A couple of weeks ago I gave my broad prediction of the election results that occurred on May 2nd. To accompany my seat predictions I did a riding projection for all 308 ridings in Canada. Yes, I sat down a predicted all 308 ridings. Yes, I am a terrible, terrible politics nerd.
I correctly predicted the winner of 224 seats, which is a prediction rate of about 72.4%, I got 84 incorrect. Most of these misses came out of the growth of the NDP explosion in Quebec. I did not expect the Liberals, Conservatives and Bloc to collapse so totally to the orange crush. The disintegration of the Liberals in Ontario also hurt my prediction. If you exclude Quebec my numbers are probably more in the 85+% range.
It’s not my best prediction to date, but it’s not terrible either, in my opinion.
Tomorrow morning Stephen Harper will announce his new cabinet. I cannot talk about something that hasn’t happened yet but I wish to raise a concern about the cabinet process in Canada. Canada has the largest cabinet. Canada does not have a government with any greater needs than Britain, France or the United States. We have a large number of ministers to meet regional needs of our politics.

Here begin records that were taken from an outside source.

/-! ### accept -/
@[simp] theorem State.accept_l (ph : Phase) (s : State rW lW) : (s.accept ph).l = s.l := rfl
@[simp] theorem State.accept_r (ph : Phase) (s : State rW lW) : (s.accept ph).r = s.r := rfl
@[simp] theorem State.accept_half (ph : Phase) (s : State rW lW) : (s.accept ph).half = s.half := rfl
@[simp] theorem State.accept_ridx (ph : Phase) (s : State rW lW) : (s.accept ph).ridx = s.ridx := rfl
@[simp] theorem State.accept_status (ph : Phase) (s : State rW lW) : (s.accept ph).status = withPhase ph (withErr .none s.status) := rfl
@[simp] theorem State.accept_rounds (ph : Phase) (s : State rW lW) : (s.accept ph).rounds = s.rounds := rfl
@[simp] theorem State.accept_ilen (ph : Phase) (s : State rW lW) : (s.accept ph).ilen = s.ilen := rfl
@[simp] theorem State.accept_klen (ph : Phase) (s : State rW lW) : (s.accept ph).klen = s.klen := rfl
@[simp] theorem State.accept_olen (ph : Phase) (s : State rW lW) : (s.accept ph).olen = s.olen := rfl
@[simp] theorem State.accept_ibuf (ph : Phase) (s : State rW lW) : (s.accept ph).ibuf = s.ibuf := rfl
@[simp] theorem State.accept_kbuf (ph : Phase) (s : State rW lW) : (s.accept ph).kbuf = s.kbuf := rfl
@[simp] theorem State.accept_obuf (ph : Phase) (s : State rW lW) : (s.accept ph).obuf = s.obuf := rfl
@[simp] theorem State.accept_host (ph : Phase) (s : State rW lW) : (s.accept ph).host = s.host := rfl
@[simp] theorem State.accept_sched (ph : Phase) (s : State rW lW) : (s.accept ph).sched = s.sched := rfl
@[simp] theorem State.accept_responses (ph : Phase) (s : State rW lW) : (s.accept ph).responses = s.responses := rfl

/-! ### respond -/
@[simp] theorem State.respond_l (v : Nat) (s : State rW lW) : (s.respond v).l = s.l := rfl
@[simp] theorem State.respond_r (v : Nat) (s : State rW lW) : (s.respond v).r = s.r := rfl
@[simp] theorem State.respond_half (v : Nat) (s : State rW lW) : (s.respond v).half = s.half := rfl
@[simp] theorem State.respond_ridx (v : Nat) (s : State rW lW) : (s.respond v).ridx = s.ridx := rfl
@[simp] theorem State.respond_status (v : Nat) (s : State rW lW) : (s.respond v).status = s.status := rfl
@[simp] theorem State.respond_rounds (v : Nat) (s : State rW lW) : (s.respond v).rounds = s.rounds := rfl
@[simp] theorem State.respond_ilen (v : Nat) (s : State rW lW) : (s.respond v).ilen = s.ilen := rfl
@[simp] theorem State.respond_klen (v : Nat) (s : State rW lW) : (s.respond v).klen = s.klen := rfl
@[simp] theorem State.respond_olen (v : Nat) (s : State rW lW) : (s.respond v).olen = s.olen := rfl
@[simp] theorem State.respond_ibuf (v : Nat) (s : State rW lW) : (s.respond v).ibuf = s.ibuf := rfl
@[simp] theorem State.respond_kbuf (v : Nat) (s : State rW lW) : (s.respond v).kbuf = s.kbuf := rfl
@[simp] theorem State.respond_obuf (v : Nat) (s : State rW lW) : (s.respond v).obuf = s.obuf := rfl
@[simp] theorem State.respond_host (v : Nat) (s : State rW lW) : (s.respond v).host = s.host := rfl
@[simp] theorem State.respond_sched (v : Nat) (s : State rW lW) : (s.respond v).sched = s.sched := rfl
@[simp] theorem State.respond_responses (v : Nat) (s : State rW lW) : (s.respond v).responses = s.responses ++ [v] := rfl

/-! ### issue -/
@[simp] theorem State.issue_l (ls : List Line) (s : State rW lW) : (s.issue ls).l = s.l := rfl
@[simp] theorem State.issue_r (ls : List Line) (s : State rW lW) : (s.issue ls).r = s.r := rfl
@[simp] theorem State.issue_half (ls : List Line) (s : State rW lW) : (s.issue ls).half = s.half := rfl
@[simp] theorem State.issue_ridx (ls : List Line) (s : State rW lW) : (s.issue ls).ridx = s.ridx := rfl
@[simp] theorem State.issue_status (ls : List Line) (s : State rW lW) : (s.issue ls).status = s.status := rfl
@[simp] theorem State.issue_rounds (ls : List Line) (s : State rW lW) : (s.issue ls).rounds = s.rounds := rfl
@[simp] theorem State.issue_ilen (ls : List Line) (s : State rW lW) : (s.issue ls).ilen = s.ilen := rfl
@[simp] theorem State.issue_klen (ls : List Line) (s : State rW lW) : (s.issue ls).klen = s.klen := rfl
@[simp] theorem State.issue_olen (ls : List Line) (s : State rW lW) : (s.issue ls).olen = s.olen := rfl
@[simp] theorem State.issue_ibuf (ls : List Line) (s : State rW lW) : (s.issue ls).ibuf = s.ibuf := rfl
@[simp] theorem State.issue_kbuf (ls : List Line) (s : State rW lW) : (s.issue ls).kbuf = s.kbuf := rfl
@[simp] theorem State.issue_obuf (ls : List Line) (s : State rW lW) : (s.issue ls).obuf = s.obuf := rfl
@[simp] theorem State.issue_host (ls : List Line) (s : State rW lW) : (s.issue ls).host = ls ++ s.host := rfl
@[simp] theorem State.issue_sched (ls : List Line) (s : State rW lW) : (s.issue ls).sched = s.sched := rfl
@[simp] theorem State.issue_responses (ls : List Line) (s : State rW lW) : (s.issue ls).responses = s.responses := rfl

/-! ### dropTurn -/
@[simp] theorem State.dropTurn_l (s : State rW lW) : (s.dropTurn).l = s.l := rfl
@[simp] theorem State.dropTurn_r (s : State rW lW) : (s.dropTurn).r = s.r := rfl
@[simp] theorem State.dropTurn_half (s : State rW lW) : (s.dropTurn).half = s.half := rfl
@[simp] theorem State.dropTurn_ridx (s : State rW lW) : (s.dropTurn).ridx = s.ridx := rfl
@[simp] theorem State.dropTurn_status (s : State rW lW) : (s.dropTurn).status = s.status := rfl
@[simp] theorem State.dropTurn_rounds (s : State rW lW) : (s.dropTurn).rounds = s.rounds := rfl
@[simp] theorem State.dropTurn_ilen (s : State rW lW) : (s.dropTurn).ilen = s.ilen := rfl
@[simp] theorem State.dropTurn_klen (s : State rW lW) : (s.dropTurn).klen = s.klen := rfl
@[simp] theorem State.dropTurn_olen (s : State rW lW) : (s.dropTurn).olen = s.olen := rfl
@[simp] theorem State.dropTurn_ibuf (s : State rW lW) : (s.dropTurn).ibuf = s.ibuf := rfl
@[simp] theorem State.dropTurn_kbuf (s : State rW lW) : (s.dropTurn).kbuf = s.kbuf := rfl
@[simp] theorem State.dropTurn_obuf (s : State rW lW) : (s.dropTurn).obuf = s.obuf := rfl
@[simp] theorem State.dropTurn_host (s : State rW lW) : (s.dropTurn).host = s.host := rfl
@[simp] theorem State.dropTurn_sched (s : State rW lW) : (s.dropTurn).sched = s.sched.tail := rfl
@[simp] theorem State.dropTurn_responses (s : State rW lW) : (s.dropTurn).responses = s.responses := rfl
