theorem transform_accepted (heven : B.length % 2 = 0) (hcap : B.length / 2 ≤ Config.digestLen) :
    transform hash B key n =
      .ok ((feistelHalves hash key (B.length / 2) (B.take (B.length / 2), B.drop (B.length / 2)) n).2 ++
        (feistelHalves hash key (B.length / 2) (B.take (B.length / 2), B.drop (B.length / 2)) n).1) :=
  (if_neg (by omega)).trans (if_neg (Nat.not_lt.2 hcap))

/-- The three outcomes of `transform`, by the block's length alone (40_feistel_round_engine R80). -/
theorem transform_cases (hash : Bytes → Vector Byte Config.digestLen) (B key : Bytes) (n : Nat) :
    (B.length % 2 = 1 ∧ transform hash B key n = .error .invalidInputLength) ∨
      (B.length % 2 = 0 ∧ Config.digestLen < B.length / 2 ∧ transform hash B key n = .error .blockTooLarge) ∨
      ((B.length % 2 = 0 ∧ B.length / 2 ≤ Config.digestLen) ∧ ∃ C, transform hash B key n = .ok C) := by
  rcases Nat.mod_two_eq_zero_or_one B.length with heven | hodd
  · rcases Nat.lt_or_ge Config.digestLen (B.length / 2) with hbig | hcap
    · exact .inr (.inl ⟨heven, hbig, transform_tooLarge heven hbig⟩)
    · exact .inr (.inr ⟨⟨heven, hcap⟩, _, transform_accepted heven hcap⟩)
  · exact .inl ⟨hodd, transform_odd hodd⟩

theorem length_of_transform_ok (hC : transform hash B key n = .ok C) :
    B.length % 2 = 0 ∧ B.length / 2 ≤ Config.digestLen := by
  rcases transform_cases hash B key n with ⟨-, he⟩ | ⟨-, -, he⟩ | ⟨hB, -⟩
  · rw [hC] at he; cases he
  · rw [hC] at he; cases he
  · exact hB

/-- `transform` of two halves is `R_n ‖ L_n` (40_feistel_round_engine R80). -/
theorem transform_append (h1 : x.1.length = h) (h2 : x.2.length = h) (hh : h ≤ Config.digestLen) (n : Nat) :
    transform hash (x.1 ++ x.2) key n =
      .ok ((feistelHalves hash key h x n).2 ++ (feistelHalves hash key h x n).1) := by
  have hlen : (x.1 ++ x.2).length = 2 * h := by rw [List.length_append, h1, h2, Nat.two_mul]
  have hhalf : (x.1 ++ x.2).length / 2 = h := by omega
  rw [transform_accepted (by omega) (hhalf.trans_le hh), hhalf, List.take_left' h1, List.drop_left' h1]

/-- A block of even length up to 64 is two halves of one length (20_memory R41). -/
theorem exists_halves (heven : B.length % 2 = 0) (hcap : B.length / 2 ≤ Config.digestLen) :
    ∃ (h : Nat) (x : Bytes × Bytes), B = x.1 ++ x.2 ∧ x.1.length = h ∧ x.2.length = h ∧ h ≤ Config.digestLen :=
  ⟨B.length / 2, (B.take (B.length / 2), B.drop (B.length / 2)), (List.take_append_drop _ B).symm,
    by rw [List.length_take]; omega, by rw [List.length_drop]; omega, hcap⟩

/-- An accepted block is two halves, and its value is those after the last round, exchanged. -/
theorem exists_halves_of_transform_ok (hC : transform hash B key n = .ok C) :
    ∃ (h : Nat) (x : Bytes × Bytes), B = x.1 ++ x.2 ∧ x.1.length = h ∧ x.2.length = h ∧ h ≤ Config.digestLen ∧
      C = (feistelHalves hash key h x n).2 ++ (feistelHalves hash key h x n).1 := by
  obtain ⟨heven, hcap⟩ := length_of_transform_ok hC
  obtain ⟨h, x, rfl, h1, h2, hh⟩ := exists_halves heven hcap
  exact ⟨h, x, rfl, h1, h2, hh, Except.ok.inj (hC.symm.trans (transform_append h1 h2 hh n))⟩

theorem transform_length (hC : transform hash B key n = .ok C) : C.length = B.length := by
  obtain ⟨h, x, rfl, h1, h2, hh, rfl⟩ := exists_halves_of_transform_ok hC
  obtain ⟨hl, hr⟩ := feistelHalves_length (hash := hash) (key := key) h1 h2 hh n
  rw [List.length_append, List.length_append, hl, hr, h1, h2]

/-- A value of `transform` is taken back to the block by the same key and count (40_feistel_round_engine R93). -/
theorem transform_of_transform_ok (hC : transform hash B key n = .ok C) : transform hash C key n = .ok B := by
  obtain ⟨h, x, rfl, h1, h2, hh, rfl⟩ := exists_halves_of_transform_ok hC
  obtain ⟨hl, hr⟩ := feistelHalves_length (hash := hash) (key := key) h1 h2 hh n
  refine (transform_append (x := (feistelHalves hash key h x n).swap) hr hl hh n).trans ?_
  rw [feistelHalves_swap_feistelHalves h1 h2 hh]
  rfl

end Sys2Proof.Machine
end

section
/-! The accept step of `XFORM` and the engine steps, as `exec` runs them, and an accepted `XFORM` as `transform`
(40_feistel_round_engine R81 to R92). -/
namespace Sys2Proof.Machine
open Sys2Proof.Safety
variable {s : State}

/-! ### Bytes of an XOR and of a buffer -/

theorem xorBytes_getElem? {a b : Bytes} {j : Nat} (ha : j < a.length) (hb : j < b.length) :
    (xorBytes a b)[j]? = some (a.getD j 0 ^^^ b.getD j 0) := by
  simp [xorBytes, ha, hb]

/-- The bytes of a buffer that starts with a string are the string. -/
theorem Memory.readBytes_eq {m : Memory} {v : Bytes} (h : ∀ j < v.length, m.read j = v[j]?.getD 0x00#8) :
    m.readBytes 0 v.length = v := by
  refine List.ext_getElem (by simp) fun j _ hj => ?_
  rw [Memory.readBytes_getElem, Nat.zero_add, h j hj, List.getElem?_eq_getElem hj, Option.getD_some]

/-! ### `XFORM` and its other names -/

/-- `XFORM`, `ENCRYPT` and `DECRYPT` are one accept step, write-locked (30_encoding R67). -/
theorem exec_xformNames {i : Instr} (hi : i = .xform ∨ i = .encrypt ∨ i = .decrypt) (s : State) :
    exec i s = writeLocked s fun s => settle (xformAccept chip s) := by
  rcases hi with rfl | rfl | rfl <;> rfl

theorem xformAccept_odd {p : Params} (hodd : s.blockLen % 2 = 1) :
    xformAccept p s = .ok (s.raise .invalidInputLength) :=
  if_pos hodd

theorem xformAccept_tooLarge {p : Params} (heven : s.blockLen % 2 = 0) (hbig : Config.digestLen < s.blockLen / 2) :
    xformAccept p s = .ok (s.raise .blockTooLarge) :=
  (if_neg (by omega)).trans (if_pos hbig)

theorem xformAccept_keyTooLong {p : Params} (heven : s.blockLen % 2 = 0) (hcap : s.blockLen / 2 ≤ Config.digestLen)
    (hkey : p.kbufCap < s.keyLen) : xformAccept p s = .ok (s.raise .resourceExhausted) :=
  (if_neg (by omega)).trans ((if_neg (Nat.not_lt.2 hcap)).trans (if_pos hkey))

/-! ### The enabling conditions of the engine steps (R86, R91) -/

theorem exec_round_refused (h : s.engineStep ≠ some .round) : exec .round s = .refused .engineStepNotEnabled :=
  if_neg h

theorem exec_finish_refused (h : s.engineStep ≠ some .finish) : exec .finish s = .refused .engineStepNotEnabled :=
  if_neg h

theorem resolveLine_engineStep {i : Instr} (hi : i.hostIssued = false) (s : State) :
    resolveLine chip s (.instr i) = .error .engineStepFromHost := by
  simp only [resolveLine, hi, Bool.false_eq_true, if_false]

/-! ### An accepted `XFORM` is `transform` of the operands (R92) -/

theorem halvesAfter_xformed (h : XformReady chip s) (k : Nat) :
    halvesAfter (xformed s) k = feistelHalves Config.hash (keyBytes s) (s.blockLen / 2)
      ((blockBytes s).take (s.blockLen / 2), (blockBytes s).drop (s.blockLen / 2)) k := by
  obtain ⟨-, heven, hcap, -⟩ := h
  rw [halvesAfter, xformed_halfLen hcap, blockBytes_take, blockBytes_drop heven]
  rfl

theorem transform_blockBytes (h : XformReady chip s) :
    transform Config.hash (blockBytes s) (keyBytes s) s.rounds.toNat = .ok (xformResult s) := by
  have ⟨_, heven, hcap, _⟩ := h
  have hlen : (blockBytes s).length = s.blockLen := Memory.readBytes_length _ _ _
  rw [transform_accepted (hlen.symm ▸ heven) (hlen.symm ▸ hcap), hlen, xformResult, halvesAfter_xformed h]

theorem xformResult_length (h : XformReady chip s) : (xformResult s).length = s.blockLen :=
  (transform_length (transform_blockBytes h)).trans (Memory.readBytes_length _ _ _)

/-- The end of an accepted `XFORM`, the engine alone moving: `OLEN` is `ILEN`, and `OBUF` starts with the value of
`transform` (R92; log 6). -/
theorem run_xformed (h : XformReady chip s) (hs : s.sched = []) (hw : s.obuf.wf) :
    ∃ t, Host.Core.run core (s.rounds.toNat + 1) (xformed s) = .next t ∧
      t.status = withPhase .done (xformed s).status ∧ t.olen = s.ilen ∧ resultBytes t = xformResult s := by
  have ⟨_, heven, hcap, _⟩ := h
  have heng := engineRuns_xformed h hs
  have hlen := xformResult_length h
  obtain ⟨m, hrun, -, hread, -⟩ := heng.run_finish (k := s.rounds.toNat) (Nat.zero_add _) hw
  have holen : BitVec.ofNat Config.lenW (2 * (xformed s).halfLen) = s.ilen := by
    rw [xformed_halfLen hcap, Nat.mul_div_cancel' (Nat.dvd_of_mod_eq_zero heven)]
    exact (BitVec.ofNat_toNat _ s.ilen).trans (BitVec.setWidth_eq _)
  refine ⟨_, hrun, rfl, holen, ?_⟩
  have hbytes : m.readBytes 0 (xformResult s).length = xformResult s :=
    Memory.readBytes_eq fun j hj => (hread j).trans (if_pos (by simp at hcap ⊢; omega))
  show m.readBytes 0 (BitVec.ofNat Config.lenW (2 * (xformed s).halfLen)).toNat = xformResult s
  rw [holen]
  rwa [hlen] at hbytes

end Sys2Proof.Machine
end

section
/-! The statements of 40_feistel_round_engine. -/
namespace Sys2Proof.Machine
open Sys2Proof.Safety

/-- Settles O22: the accepted state is `xformed`. -/
theorem xformAcceptSplitsTheBlock : Obligations.XformAcceptSplitsTheBlock := by
  intro i s hi h
  have ⟨hb, _, hcap, _⟩ := h
  have hexec : exec i s = .next (xformed s) := by
    rw [exec_xformNames hi, writeLocked_free hb, xformAccept_ok h, settle_ok]
  have byte (a : Nat) {j : Nat} (hj : j < s.blockLen / 2) :
      (s.ibuf.readBytes a (s.blockLen / 2))[j]? = some (s.ibuf.read (a + j)) := by
    rw [Memory.readBytes_getElem?, if_pos hj]
  refine ⟨xformed s, hexec, by simp [xformed], by simp [xformed], by simp [xformed], xformed_halfLen hcap, rfl,
    Memory.readBytes_length .., Memory.readBytes_length .., fun j hj => ⟨?_, byte _ hj⟩, rfl, rfl,
    ⟨rfl, rfl, rfl, rfl, rfl⟩, rfl, rfl, rfl⟩
  exact (byte 0 hj).trans (by rw [Nat.zero_add])

/-- Settles O33: what `ROUND` leaves is `roundStep_ok`. -/
theorem roundComputesOneFeistelRound : Obligations.RoundComputesOneFeistelRound := by
  intro s hb hlt hkey hcap hl
  have hexec : exec .round s = _ :=
    (exec_round (State.engineStep_eq_round.2 ⟨hb, hlt⟩)).trans (congrArg settle (roundStep_ok hkey hcap hl))
  have hdigest : s.halfLen ≤ (digest chip.hash s.r (keyBytes s)).length := (digest_length ..).symm ▸ hcap
  refine ⟨_, _, hexec, ?_, afterRounds_ridx_toNat (Nat.succ_le_of_lt (BitVec.lt_def.1 hlt)), fun j hj => ?_⟩
  · rw [xorBytes_length, hl, List.length_take_of_le hdigest, Nat.min_self]
  · rw [xorBytes_getElem? (hl.symm ▸ hj) (by rwa [List.length_take_of_le hdigest])]
    simp [hj, digest]

/-- Settles O34: what `FINISH` leaves is `finishStep_ok`. -/
theorem finishStoresRightThenLeft : Obligations.FinishStoresRightThenLeft := by
  intro s hb heq hcap hl hr hw
  obtain ⟨m, hm, -, hread, -⟩ := finishStep_ok hcap hl hr hw
  have hexec : exec .finish s = _ :=
    (exec_finish (State.engineStep_eq_finish.2 ⟨hb, heq⟩)).trans (congrArg settle hm)
  have hin {j : Nat} (hj : j < 64) : m.read j = (s.r ++ s.l)[j]?.getD 0x00#8 := (hread j).trans (if_pos hj)
  have hright {j : Nat} (hj : j < s.halfLen) : s.r[j]? = some (m.read j) := by
    rw [hin (by omega), List.getElem?_append_left (hr.symm ▸ hj), List.getElem?_eq_getElem (hr.symm ▸ hj),
      Option.getD_some]
  have hleft {j : Nat} (hj : j < s.halfLen) : s.l[j]? = some (m.read (s.halfLen + j)) := by
    rw [hin (by omega), List.getElem?_append_right (by omega), hr, Nat.add_sub_cancel_left,
      List.getElem?_eq_getElem (hl.symm ▸ hj), Option.getD_some]
  have hzero {j : Nat} (hle : 2 * s.halfLen ≤ j) (hj : j < 64) : m.read j = 0x00#8 := by
    rw [hin hj, List.getElem?_eq_none (by rw [List.length_append]; omega), Option.getD_none]
  have holen : (BitVec.ofNat Config.lenW (2 * s.halfLen)).toNat = 2 * s.halfLen :=
    toNat_ofNat_of_le_obufCap (by decide) (by rw [Config.obufCap_eq]; omega)
  exact ⟨_, hexec, statusPhase_withPhase .done s.status, statusErr_withPhase .done s.status,
    statusReserved_withPhase .done s.status, holen, fun j hj => ⟨hright hj, hleft hj⟩, fun _ => hzero,
    fun j hj => (hread j).trans (if_neg (Nat.not_lt.2 hj)), rfl, rfl, rfl, rfl, ⟨rfl, rfl, rfl, rfl, rfl⟩,
    rfl, rfl, rfl⟩

/-- Settles O45: a block of such a length is accepted, and the rounds run backwards (`transform_of_transform_ok`). -/
theorem transformTwiceIsTheBlock : Obligations.TransformTwiceIsTheBlock := by
  intro hash B K n heven hcap
  obtain ⟨h, x, rfl, h1, h2, hh⟩ := exists_halves heven (by rw [Config.digestLen_eq]; omega)
  have hC := transform_append (hash := hash) (key := K) h1 h2 hh n
  exact ⟨_, hC, transform_of_transform_ok hC⟩

/-- Settles O46: each half keeps its length (`feistelHalves_length`). -/
theorem transformPreservesTheLength : Obligations.TransformPreservesTheLength :=
  fun _ _ _ _ _ hC => transform_length hC

/-- Settles O49: both blocks are `transform` of their common value. -/
theorem transformIsInjective : Obligations.TransformIsInjective := by
  intro hash B B' K C n hC hC'
  exact Except.ok.inj ((transform_of_transform_ok hC).symm.trans (transform_of_transform_ok hC'))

Most of our ministers are not selected because of great competencies in their area of responsibility. No, they are chosen because they are from a particular group or region. The Conservatives only have five members from the province of Quebec. Even though many of them don’t deserve to be in cabinet as many as three will probably be in cabinet so the province may be represented. The one PEI MP for the Conservatives will be in cabinet, for sure.
Regional balance, gender balance and ethnicity should not be considerations for building a cabinet. I understand why it is, we’re a very regional nation, and the cabinet is used to try to represent the whole of the country. I would much prefer fifteen competent, capable ministers from one province than lightweights for token representation of various provinces and groups.